● Brief: Copy out, word for word, the lines from the start of the data below through the line containing "A row of the", and no others.

+===+

-- ==== Sys2Proof/Syntax.lean ====
section
/-! DEFINITION. The commands of the GLV6480 block: one constructor for each row of spec/opcode_table.json.

A row of the table is a host command (its parameters as R531 to R549 lay them out, each field a bit vector of the
size in brackets there), a timed action reaching the head of its queue, a tile DSP instruction with the fields of R303
or R304, or an event of the block and its environment (an edge, a completion, the expiry of a time). An event row
carries what the block measures or receives at that event, which no other state determines. -/

namespace Sys2Proof

/-- The part of a command slot that every command has (R502): the mailbox it stands in, SEQ, PLEN, FLAGS and SESSION,
the offset of an indirect parameter block, and whether every byte of the slot that R502 requires to be 0 is 0. -/
structure CmdHdr where
  mb       : Fin 4
  seq      : BitVec 16
  plen     : BitVec 16
  flags    : BitVec 8
  session  : BitVec 8
  indirect : BitVec 32
  padZero  : Bool
  deriving DecidableEq, Repr

/-- One RFFE operation of R533: type, USID, address, byte count, the three bytes of 0 and 16 data bytes. -/
structure RffeOp where
  kind  : BitVec 8
  usid  : BitVec 8
  addr  : BitVec 16
  count : BitVec 8
  rsvd  : BitVec 24
  data  : List (BitVec 8)
  deriving DecidableEq, Repr

/-- The flag bits CJ, NEG and Z of a MAC-class instruction (R303). -/
structure TFlags where
  cj  : Bool
  neg : Bool
  z   : Bool
  deriving DecidableEq, Repr

/-- The addressing fields md, p and m/k (here km) of a load or store (R284, R304). -/
structure AddrMode where
  md : BitVec 2
  p  : Fin 8
  km : BitVec 3
  deriving DecidableEq, Repr

/-- A framed packet arriving from the baseband (R344), with the outcome of its CRC check (R348). -/
structure RxPkt where
  flow    : BitVec 8
  flags   : BitVec 16
  seq     : BitVec 16
  time    : BitVec 48
  aper    : BitVec 8
  fmt     : BitVec 8
  crcOk   : Bool
  payload : List (BitVec 8)
  deriving DecidableEq, Repr
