/-- The record being formed (R255, R256): its trigger, the times in ticks of its trigger sample and its end, the triggers
that fell inside it, whether it was closed early (R258), the aperture mask, and the dead time before it with what was missed
in it (R257), with its sample period, its rate code and
the stored post-trigger samples in force for it (R253). -/
structure Record where
  trig    : Time
  unit    : Fin 16
  src     : BitVec 8
  windows : BitVec 64
  sample  : Nat
  endT    : Nat
  inrec   : BitVec 32
  inrecT  : Time
  aperCut : Bool
  trunc   : Bool
  aper    : BitVec 8
  dead    : Nat
  missN   : BitVec 32
  missT   : Time
  period  : Nat
  rate    : BitVec 8
  postS   : Nat
  deriving DecidableEq, Repr

/-- An acquisition channel (R252 to R258). `cfgd` says that it holds a configuration and its reservation; `next` is the
state after the re-arm; `armAt` the arm tick, or the first sample after a gap (R258); `newest` the time of the last sample that its
source gave it; `samples` are those of the current slot's ring, newest first, `fill` the count written into it, `fillN` that written into the next slot after the record's end (R257);
`endT` and `deadHdr` the end of the last record and the dead time after it. -/
structure AqChan where
  state    : ChState
  cfgd     : Bool
  kind     : BitVec 8
  index    : BitVec 8
  segment  : Fin 64
  unit     : Fin 16
  pre      : Nat
  post     : Nat
  f12      : Bool
  ring     : Bool
  envelope : Bool
  spectra  : Bool
  meas     : Bool
  bt       : BitVec 8
  stream   : Option (Fin 64)
  cap      : Nat
  guard    : Nat
  postS    : Nat
  armAt    : Nat
  window   : Option (Fin 64)
  closedAt : Option Time
  slot     : Nat
  fill     : Nat
  fillN    : Nat
  recNo    : BitVec 32
  records  : BitVec 32
  missed   : BitVec 32
  short    : BitVec 32
  deadMax  : BitVec 16
  deadLast : BitVec 16
  endT     : Nat
  newest   : Nat
  deadHdr  : Nat
  missN    : BitVec 32
  missT    : Time
  record   : Option Record
  next     : ChState
  recFlags : BitVec 16
  recSlot  : Nat
  lastHdr  : BitVec 32
  samples  : List TSample
  deriving DecidableEq, Repr

/-- The acquisition block and the store (R241 to R270). -/
structure AqBlock where
  levels   : Vector LevelDet 16
  units    : Vector TrigUnit 16
  trigIn   : Vector TrigIn 4
  trigOut  : Vector TrigOut 4
  segments : Vector (Option Segment) 64
  chans    : Vector AqChan 16
  retain   : BitVec 8
  store    : List (Nat × BitVec 8)
  deriving DecidableEq, Repr

/-! ### Tile DSP (10_tile_dsp.md) -/

/-- Kernel states of R313. -/
inductive KState where
  | empty | loaded | running | idle | stopped | fault | loading
  deriving DecidableEq, Repr

/-- Registers of the file of R275 that a result can land in. -/
inductive TReg where
  | d (i : Fin 16)
  | acc (i : Fin 8)
  | p (i : Fin 8)
  | m (i : Fin 8)
  | l (i : Fin 8)
  | b (i : Fin 8)
  | lc (i : Fin 2)
  | ls (i : Fin 2)
  | le (i : Fin 2)
  | scale | status | imask | iret
  | zn
  | sticky
  | bfp
  | ie
  | pc
  deriving DecidableEq, Repr

/-- A result in flight (R279): where it lands, its bits (I then Q for an accumulator), the bundles still to end before
it lands, and whether it comes from the MAC class (R281). The register `zn` stands for Z and N, `sticky` for bits that SAT and
ASAT take, `bfp` for the largest magnitude of R290 (or its clearing), `pc` for a control transfer. -/
structure InFlight where
  reg   : TReg
  val   : Int
  valQ  : Int
  left  : Nat
  mac   : Bool
  deriving DecidableEq, Repr

/-- An entry of the write buffer (R298). -/
structure WrEntry where
  inY  : Bool
  addr : Nat
  val  : BitVec 32
  deriving DecidableEq, Repr

/-- What stalls issue (R283). -/
inductive TStall where
  | none
  | sync
  | idle
  deriving DecidableEq, Repr

/-- A message in the FIFO of R302. -/
structure TMsg where
  code : BitVec 8
  pc   : BitVec 16
  val  : BitVec 32
  seq  : BitVec 16
  deriving DecidableEq, Repr

/-- The kernel image loaded into a tile (R305). -/
structure KImage where
  kid    : BitVec 32
  resUse : Bool
  pmOff  : Nat
  pmLen  : Nat
  entry  : Nat
  claims : BitVec 5
  isr    : List Nat
  deriving DecidableEq, Repr

/-- A load in progress (R307). -/
structure KLoad where
  img   : KImage
  addr  : Nat
  start : Bool
  deriving DecidableEq, Repr

/-- One tile DSP with its kernel's registers, pipeline, memories and I/O registers. -/
structure Tdsp where
  state    : KState
  image    : Option KImage
  load     : Option KLoad
  d        : Vector (BitVec 32) 16
  accI     : Vector (BitVec 40) 8
  accQ     : Vector (BitVec 40) 8
  p        : Vector (BitVec 18) 8
  m        : Vector (BitVec 18) 8
  l        : Vector (BitVec 18) 8
  b        : Vector (BitVec 18) 8
  lc       : Vector (BitVec 17) 2
  ls       : Vector (BitVec 15) 2
  le       : Vector (BitVec 15) 2
  scale    : BitVec 32
  status   : BitVec 32
  imask    : BitVec 5
  iret     : BitVec 15
  pc       : BitVec 15
  flight   : List InFlight
  curC     : List InFlight
  issuedC  : Bool
  loopDue  : Bool
  stall    : TStall
  bfpMax   : Nat
  wbuf     : List WrEntry
  xm       : List (Nat × BitVec 32)
  ym       : List (Nat × BitVec 32)
  pm       : List (Nat × BitVec 32)
  dbell    : BitVec 32
  dbPend   : Bool
  lastDb   : BitVec 32
  timer    : BitVec 32
  timerAt  : Nat
  timeHi   : BitVec 32
  fill     : Vector (BitVec 32) 2
  fillSub  : Vector Nat 2
  capBusy  : Bool
  capDone  : Bool
  capRef   : Bool
  capBank  : BitVec 2
  pend     : BitVec 5
  msgs     : List TMsg
  msgSeq   : BitVec 16
  msgLost  : BitVec 16
  diRun    : Nat
  cause    : BitVec 4
  faultPc  : BitVec 15
  faults   : BitVec 8
  estStops : BitVec 8
  msgDrop  : BitVec 8
  longDi   : BitVec 8
  deriving DecidableEq, Repr

/-! ### Fronthaul lanes (11_lanes.md) and Zenfa Link (12_zenfa_link.md) -/

/-- Roles of a lane (R339). -/
inductive LaneRole where
  | offline | bringup | idle | active | down | test | held
  deriving DecidableEq, Repr

/-- Test loops of R328. -/
inductive LoopKind where
  | none | nes | nep | fe
  deriving DecidableEq, Repr

/-- The pattern generator and checker of a lane with the injection of R330. `window` holds the errors of the current
4,096-bit window and `seed` the bits the checker has seeded from. -/
structure Prbs where
  genEn   : Bool
  genPat  : BitVec 2
  chkEn   : Bool
  chkPat  : BitVec 2
  sync    : Bool
  reached : Bool
  good    : Nat
  seed    : List Bool
  window  : List Bool
  err     : Nat
  bits    : Nat
  hiLatch : BitVec 32
  burst   : BitVec 8
  repeat_ : BitVec 8
  injBits : Nat
  deriving DecidableEq, Repr

/-- One lane (R314 to R339). `eq` holds the values of its equaliser, the continuous-time one and then the five taps (R319); `scr` is the
state of its transmit scrambler (R315). -/
structure Lane where
  role     : LaneRole
  pstate   : LaneTarget
  target   : Option LaneTarget
  started  : Bool
  failRep  : Bool
  exitAt   : Option Nat
  bringAt  : Nat
  eqFrozen : Bool
  inverted : Bool
  logical  : BitVec 4
  skew     : BitVec 8
  deskewed : Bool
  orderOk  : Bool
  polOk    : Bool
  lock     : Bool
  cdr      : Bool
  fail     : BitVec 3
  slips    : BitVec 16
  hdrRun   : BitVec 7
  slipN    : Nat
  slipDue  : Option Nat
  recent   : List Bool
  invHdr   : BitVec 16
  lockLoss : BitVec 8
  downs    : BitVec 8
  freezes  : BitVec 16
  density  : BitVec 12
  lostAt   : Option Nat
  fails    : Nat
  downAt   : List Nat
  loop     : LoopKind
  prbs     : Prbs
  presets  : Vector (BitVec 3) 4
  preset   : BitVec 3
  eq       : List Int
  scr      : BitVec 58
  deriving DecidableEq, Repr

/-- What an LK_START waits for (R323), its timeout instant. -/
structure StartRun where
  mask  : BitVec 16
  till  : Nat
  deriving DecidableEq, Repr

/-- A source bound to a flow (R358, R541). -/
inductive FlowSrc where
  | none
  | beam (b : Fin 32)
  | elem (t : Fin 8)
  | spectrum (src : Fin 9) (out : Fin 4)
  | density (lane : Fin 8)
  | stream (c : Fin 16)
  | laneIq (lane : Fin 8)
  deriving DecidableEq, Repr

/-- A packet of the link (R344): what the model keeps of one sent or received. -/
structure Packet where
  type    : BitVec 8
  flow    : BitVec 8
  flags   : BitVec 16
  seq     : BitVec 16
  time    : BitVec 48
  aper    : BitVec 8
  fmt     : BitVec 8
  payload : List (BitVec 8)
  deriving DecidableEq, Repr

/-- A sample packet that is being filled (R359): its type, FMT, format code, APER, the time of its first sample, the period and the
samples or instants so far, oldest first, with the flags they carry. -/
structure Pend where
  type   : BitVec 8
  fmt    : BitVec 8
  code   : Nat
  elem   : Bool
  aper   : BitVec 8
  time   : Nat
  sub    : List (BitVec 8)
  items  : List (List Cplx)
  flags  : BitVec 8
  deriving DecidableEq, Repr

/-- A receive (device to baseband) flow (R358 to R360). Charges are in units of bit/s. `pend` is the packet being filled, `ready` those
formed and not yet sent; `rebound` is the effective sample of a swap that has bound the flow anew: its count restarts with the first sample from there
on (R176). -/
structure RxFlow where
  src     : FlowSrc
  charge  : Nat
  shed    : Bool
  prio    : BitVec 3
  lenMax  : BitVec 14
  seq     : BitVec 16
  restart : Bool
  pend    : Option Pend
  ready   : List Packet
  rebound : Option Nat
  deriving DecidableEq, Repr

/-- A transmit (baseband to device) flow (R368 to R370). `used` counts the buffer bytes held, `freed` those freed since
the last report, `count` the units received since the last RESTART. -/
structure TxFlow where
  src      : FlowSrc
  charge   : Nat
  shed     : Bool
  prio     : BitVec 3
  lenMax   : BitVec 14
  seq      : BitVec 16
  limit    : BitVec 32
  count    : BitVec 32
  buf      : Nat
  freed    : Nat
  creditAt : Nat
  due      : Bool
  restart  : Bool
  overrun  : BitVec 16
  gap      : BitVec 8
  badfmt   : BitVec 8
  ovrSeen  : Bool
  deriving DecidableEq, Repr

/-- A reliable packet held until it is acknowledged (R361), with the ticks at which it was last and first sent. -/
structure Held where
  pkt   : Packet
  sent  : Nat
  first : Nat
  deriving DecidableEq, Repr

/-- A host read outstanding (R374, R377). -/
structure MemRead where
  tag    : BitVec 8
  chan   : Fin 64
  addr   : BitVec 64
  bytes  : Nat
  got    : List (BitVec 8)
  sent   : Nat
  deriving DecidableEq, Repr

/-- A block as a lane sends it (R315): control or data, and its eight bytes, scrambled. -/
structure Blk where
  ctl   : Bool
  bytes : List (BitVec 8)
  deriving DecidableEq, Repr

/-- The link: lanes, masks, flows, reliable class (R314 to R380). `out` lists the packets handed to the lanes, newest
last; the first `laid` of them stand in `rows`, the rows of blocks that have left, oldest first (R340). `admitUp`
says that the CAPACITY fields no longer show their reset value (R14; log 59). -/
structure LinkBlock where
  lanes     : Vector Lane 16
  rate      : BitVec 2
  minLanes  : BitVec 5
  auto      : Bool
  manual    : Bool
  timeout   : BitVec 16
  swing     : BitVec 8
  active    : BitVec 16
  rxActive  : BitVec 16
  farActive : BitVec 16
  nearGood  : BitVec 16
  farGood   : BitVec 16
  up        : Bool
  start     : List StartRun
  shedCnt   : BitVec 16
  streamLost : BitVec 16
  markAt    : Nat
  idleAt    : Nat
  relSeq    : BitVec 16
  relRx     : BitVec 16
  held      : List Held
  waiting   : List Packet
  replays   : BitVec 16
  naks      : BitVec 16
  nakFor    : Option (BitVec 16)
  ackDue    : Option Nat
  unacked   : Nat
  flushed   : BitVec 32
  crcErr    : BitVec 16
  framing   : BitVec 8
  unexp     : BitVec 8
  evtRoute  : Bool
  replayT   : BitVec 20
  holdMs    : BitVec 32
  memTo     : BitVec 32
  reads     : List MemRead
  memTouts  : BitVec 8
  memFaults : BitVec 8
  memLate   : BitVec 8
  rxFlows   : Vector RxFlow 64
  txFlows   : Vector TxFlow 64
  out       : List Packet
  laid      : Nat
  admitUp   : Bool
  rows      : List (List Blk)
  deriving DecidableEq, Repr

/-! ### DMA engine and check units (13_dma_and_check_units.md) -/

/-- Channel states of R410. -/
inductive DmState where
  | idle | ready | running | wait | stopping | stopped | done | error
  deriving DecidableEq, Repr

/-- A descriptor (R386, R387). -/
structure Desc where
  src   : BitVec 64
  dst   : BitVec 64
  bytes : Nat
  cu    : BitVec 3
  flags : BitVec 32
  next  : BitVec 32
  aux   : BitVec 32
  deriving DecidableEq, Repr

/-- The descriptor in progress: its address, the destination bytes written, the length of the burst under way, the offset in the
source of what it reads, its data once the source has given them, the tick a FENCE began to wait. -/
structure DescRun where
  desc     : Desc
  addr     : Nat
  moved    : Nat
  burst    : Option Nat
  lo       : Nat
  data     : List (BitVec 8)
  fenceAt  : Option Nat
  deriving DecidableEq, Repr

/-- One DMA channel (R381 to R403). -/
structure DmChan where
  state    : DmState
  configured : Bool
  ring     : Bool
  base     : BitVec 32
  len      : BitVec 13
  head     : BitVec 12
  tail     : BitVec 12
  burst    : BitVec 7
  uses     : BitVec 4
  rate     : BitVec 16
  paced    : Bool
  paceT    : Fin 8
  paceQ    : Bool
  high     : BitVec 16
  low      : BitVec 16
  boundT   : Option (Fin 8)
  evtEn    : Bool
  req      : Bool
  cause    : BitVec 4
  countOk  : Bool
  rlenIgn  : Bool
  cu       : Option (Fin 8)
  desc     : BitVec 32
  bytes    : BitVec 32
  doneCnt  : BitVec 32
  fenceMax : BitVec 16
  fenceLast : BitVec 16
  killed   : Bool
  run      : Option DescRun
  nextAt   : Nat
  deriving DecidableEq, Repr

/-- A check unit (R404 to R406). -/
structure CheckUnit where
  crc    : BitVec 2
  owner  : Option (Fin 64)
  reg    : BitVec 32
  seed   : BitVec 32
  result : BitVec 32
  valid  : Bool
  bytes  : BitVec 32
  deriving DecidableEq, Repr

/-- The DMA engine. -/
structure DmaBlock where
  chans : Vector DmChan 64
  units : Vector CheckUnit 8
  deriving DecidableEq, Repr

/-! ### Clocks and SYNC (14_clocks.md) -/

/-- A PLL (R414, R415, R424 to R427): lock, fault awaiting acknowledgement, a relock in progress. `usable` is set at
CLK_RELOCKED. -/
structure Pll where
  lock     : Bool
  fault    : Bool
  relocked : Bool
  attempts : BitVec 16
  planned  : Bool
  busy     : Bool
  retryAt  : Option Nat
  suspect  : Option Nat
  losses   : BitVec 16
  retries  : BitVec 16
  deriving DecidableEq, Repr

/-- A converter clock output (R416, R417). `now` is the sum in force, which slews toward its target. -/
structure ConvOut where
  en    : Bool
  div   : BitVec 2
  delay : BitVec 10
  trim  : Vector (BitVec 8) 4
  now   : Int
  stepAt : Nat
  deriving DecidableEq, Repr

/-- A SYNC edge waiting for its qualification (R418). -/
structure SyncEdge where
  stamp : Time
  tick  : Nat
  lowOk : Bool
  deriving DecidableEq, Repr

/-- The clock block (R411 to R431). -/
structure ClkBlock where
  plls     : Vector Pll 16
  refOk    : Bool
  fbosc    : Bool
  mgmtSafe : Bool
  dspSafe  : Bool
  conv     : Vector ConvOut 8
  syncComp : BitVec 7
  edge     : Option SyncEdge
  loadedV  : Nat
  edges    : BitVec 16
  rejected : BitVec 8
  drift    : Bool
  syncErr  : BitVec 32
  period   : Nat
  limit    : BitVec 16
  lockmon  : BitVec 4
  refSrc   : Bool
  deriving DecidableEq, Repr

+===+

● Task response:
-- ==== Sys2Proof/Syntax.lean ====
section
/-! DEFINITION. The commands of the GLV6480 block: one constructor for each row of spec/opcode_table.json.

A row of the table is a host command (its parameters as R531 to R549 lay them out, each field a bit vector of the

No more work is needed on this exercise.